Retype, word for word, every line of the records below starting at the one that contains "s.posted := rfl" and ending at the one that contains "s.mgmt := rfl"; include both of those lines and nothing more.

### Data for the task
- Opening Delimiter -
-- ==== Sys2Proof/Machine/Dispatch.lean ====
section
/-! DEFINITION. The dispatch: one arm per constructor, each the direct call of its meaning. -/

namespace Sys2Proof.Machine
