@[simp] theorem State.writeBlock_agenda (s : State) (k : Nat) (d : List Byte) : (s.writeBlock k d).agenda = s.agenda := rfl
@[simp] theorem State.writeBlock_cur (s : State) (k : Nat) (d : List Byte) : (s.writeBlock k d).cur = s.cur := rfl
@[simp] theorem State.writeBlock_freeCtr (s : State) (k : Nat) (d : List Byte) : (s.writeBlock k d).freeCtr = s.freeCtr := rfl
@[simp] theorem State.writeBlock_nextId (s : State) (k : Nat) (d : List Byte) : (s.writeBlock k d).nextId = s.nextId := rfl
@[simp] theorem State.writeBlock_qtime (s : State) (k : Nat) (d : List Byte) : (s.writeBlock k d).qtime = s.qtime := rfl
@[simp] theorem State.writeBlock_cells (s : State) (k : Nat) (d : List Byte) : (s.writeBlock k d).cells = s.cells := rfl
@[simp] theorem State.writeBlock_gangs (s : State) (k : Nat) (d : List Byte) : (s.writeBlock k d).gangs = s.gangs := rfl
@[simp] theorem State.writeBlock_groups (s : State) (k : Nat) (d : List Byte) : (s.writeBlock k d).groups = s.groups := rfl
@[simp] theorem State.writeBlock_launches (s : State) (k : Nat) (d : List Byte) : (s.writeBlock k d).launches = s.launches := rfl
@[simp] theorem State.writeBlock_queues (s : State) (k : Nat) (d : List Byte) : (s.writeBlock k d).queues = s.queues := rfl
@[simp] theorem State.writeBlock_objects (s : State) (k : Nat) (d : List Byte) : (s.writeBlock k d).objects = s.objects := rfl
@[simp] theorem State.writeBlock_pgen (s : State) (k : Nat) (d : List Byte) : (s.writeBlock k d).pgen = s.pgen := rfl
@[simp] theorem State.writeBlock_broods (s : State) (k : Nat) (d : List Byte) : (s.writeBlock k d).broods = s.broods := rfl
@[simp] theorem State.writeBlock_bgen (s : State) (k : Nat) (d : List Byte) : (s.writeBlock k d).bgen = s.bgen := rfl
@[simp] theorem State.writeBlock_empties (s : State) (k : Nat) (d : List Byte) : (s.writeBlock k d).empties = s.empties := rfl
@[simp] theorem State.writeBlock_rot (s : State) (k : Nat) (d : List Byte) : (s.writeBlock k d).rot = s.rot := rfl
@[simp] theorem State.writeBlock_feq (s : State) (k : Nat) (d : List Byte) : (s.writeBlock k d).feq = s.feq := rfl
@[simp] theorem State.writeBlock_wgq (s : State) (k : Nat) (d : List Byte) : (s.writeBlock k d).wgq = s.wgq := rfl
@[simp] theorem State.writeBlock_heat (s : State) (k : Nat) (d : List Byte) : (s.writeBlock k d).heat = s.heat := rfl
@[simp] theorem State.writeBlock_cores (s : State) (k : Nat) (d : List Byte) : (s.writeBlock k d).cores = s.cores := rfl
@[simp] theorem State.writeBlock_hives (s : State) (k : Nat) (d : List Byte) : (s.writeBlock k d).hives = s.hives := rfl
@[simp] theorem State.writeBlock_dies (s : State) (k : Nat) (d : List Byte) : (s.writeBlock k d).dies = s.dies := rfl
@[simp] theorem State.writeBlock_roots (s : State) (k : Nat) (d : List Byte) : (s.writeBlock k d).roots = s.roots := rfl
@[simp] theorem State.writeBlock_posted (s : State) (k : Nat) (d : List Byte) : (s.writeBlock k d).posted = s.posted := rfl
@[simp] theorem State.writeBlock_remotes (s : State) (k : Nat) (d : List Byte) : (s.writeBlock k d).remotes = s.remotes := rfl
@[simp] theorem State.writeBlock_faults (s : State) (k : Nat) (d : List Byte) : (s.writeBlock k d).faults = s.faults := rfl
@[simp] theorem State.writeBlock_cows (s : State) (k : Nat) (d : List Byte) : (s.writeBlock k d).cows = s.cows := rfl
@[simp] theorem State.writeBlock_bars (s : State) (k : Nat) (d : List Byte) : (s.writeBlock k d).bars = s.bars := rfl
@[simp] theorem State.writeBlock_hostAccs (s : State) (k : Nat) (d : List Byte) : (s.writeBlock k d).hostAccs = s.hostAccs := rfl
@[simp] theorem State.writeBlock_comps (s : State) (k : Nat) (d : List Byte) : (s.writeBlock k d).comps = s.comps := rfl
@[simp] theorem State.writeBlock_mgmt (s : State) (k : Nat) (d : List Byte) : (s.writeBlock k d).mgmt = s.mgmt := rfl
@[simp] theorem State.writeBlock_budget (s : State) (k : Nat) (d : List Byte) : (s.writeBlock k d).budget = s.budget := rfl
@[simp] theorem State.writeBlock_move (s : State) (k : Nat) (d : List Byte) : (s.writeBlock k d).move = s.move := rfl
@[simp] theorem State.writeBlock_share (s : State) (k : Nat) (d : List Byte) : (s.writeBlock k d).share = s.share := rfl
@[simp] theorem State.writeBlock_slow (s : State) (k : Nat) (d : List Byte) : (s.writeBlock k d).slow = s.slow := rfl
@[simp] theorem State.writeBlock_quiescing (s : State) (k : Nat) (d : List Byte) : (s.writeBlock k d).quiescing = s.quiescing := rfl
@[simp] theorem State.writeBlock_faultQ (s : State) (k : Nat) (d : List Byte) : (s.writeBlock k d).faultQ = s.faultQ := rfl
@[simp] theorem State.writeBlock_funcs (s : State) (k : Nat) (d : List Byte) : (s.writeBlock k d).funcs = s.funcs := rfl
@[simp] theorem State.writeBlock_vfEnable (s : State) (k : Nat) (d : List Byte) : (s.writeBlock k d).vfEnable = s.vfEnable := rfl
@[simp] theorem State.writeBlock_numVfs (s : State) (k : Nat) (d : List Byte) : (s.writeBlock k d).numVfs = s.numVfs := rfl
@[simp] theorem State.writeBlock_cfg (s : State) (k : Nat) (d : List Byte) : (s.writeBlock k d).cfg = s.cfg := rfl
@[simp] theorem State.writeBlock_spdm (s : State) (k : Nat) (d : List Byte) : (s.writeBlock k d).spdm = s.spdm := rfl
@[simp] theorem State.writeBlock_hubHash (s : State) (k : Nat) (d : List Byte) : (s.writeBlock k d).hubHash = s.hubHash := rfl
@[simp] theorem State.writeBlock_dieHash (s : State) (k : Nat) (d : List Byte) : (s.writeBlock k d).dieHash = s.dieHash := rfl
@[simp] theorem State.writeBlock_alias_ (s : State) (k : Nat) (d : List Byte) : (s.writeBlock k d).alias_ = s.alias_ := rfl
@[simp] theorem State.writeBlock_links (s : State) (k : Nat) (d : List Byte) : (s.writeBlock k d).links = s.links := rfl
@[simp] theorem State.writeBlock_stations (s : State) (k : Nat) (d : List Byte) : (s.writeBlock k d).stations = s.stations := rfl
@[simp] theorem State.writeBlock_lost (s : State) (k : Nat) (d : List Byte) : (s.writeBlock k d).lost = s.lost := rfl
@[simp] theorem State.writeBlock_out (s : State) (k : Nat) (d : List Byte) : (s.writeBlock k d).out = s.out := rfl
@[simp] theorem State.writeBlock_slotSeq (s : State) (k : Nat) (d : List Byte) : (s.writeBlock k d).slotSeq = s.slotSeq := rfl
@[simp] theorem State.writeBlock_stamp (s : State) (k : Nat) (d : List Byte) : (s.writeBlock k d).stamp = s.stamp := rfl
@[simp] theorem State.writeBlock_hist (s : State) (k : Nat) (d : List Byte) : (s.writeBlock k d).hist = s.hist := rfl
@[simp] theorem State.writeBlock_rels (s : State) (k : Nat) (d : List Byte) : (s.writeBlock k d).rels = s.rels := rfl
@[simp] theorem State.writeBlock_mem (s : State) (k : Nat) (d : List Byte) : (s.writeBlock k d).mem = memPut s.mem k d := rfl
@[simp] theorem State.writeBlock_refused (s : State) (k : Nat) (d : List Byte) : (s.writeBlock k d).refused = clearRefused s.refused k d.length := rfl

end Sys2Proof.Machine
end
- Closing Delimiter -
### Exercise result
@[simp] theorem State.writeBlock_posted (s : State) (k : Nat) (d : List Byte) : (s.writeBlock k d).posted = s.posted := rfl
@[simp] theorem State.writeBlock_remotes (s : State) (k : Nat) (d : List Byte) : (s.writeBlock k d).remotes = s.remotes := rfl
@[simp] theorem State.writeBlock_faults (s : State) (k : Nat) (d : List Byte) : (s.writeBlock k d).faults = s.faults := rfl
@[simp] theorem State.writeBlock_cows (s : State) (k : Nat) (d : List Byte) : (s.writeBlock k d).cows = s.cows := rfl
@[simp] theorem State.writeBlock_bars (s : State) (k : Nat) (d : List Byte) : (s.writeBlock k d).bars = s.bars := rfl
@[simp] theorem State.writeBlock_hostAccs (s : State) (k : Nat) (d : List Byte) : (s.writeBlock k d).hostAccs = s.hostAccs := rfl
@[simp] theorem State.writeBlock_comps (s : State) (k : Nat) (d : List Byte) : (s.writeBlock k d).comps = s.comps := rfl
@[simp] theorem State.writeBlock_mgmt (s : State) (k : Nat) (d : List Byte) : (s.writeBlock k d).mgmt = s.mgmt := rfl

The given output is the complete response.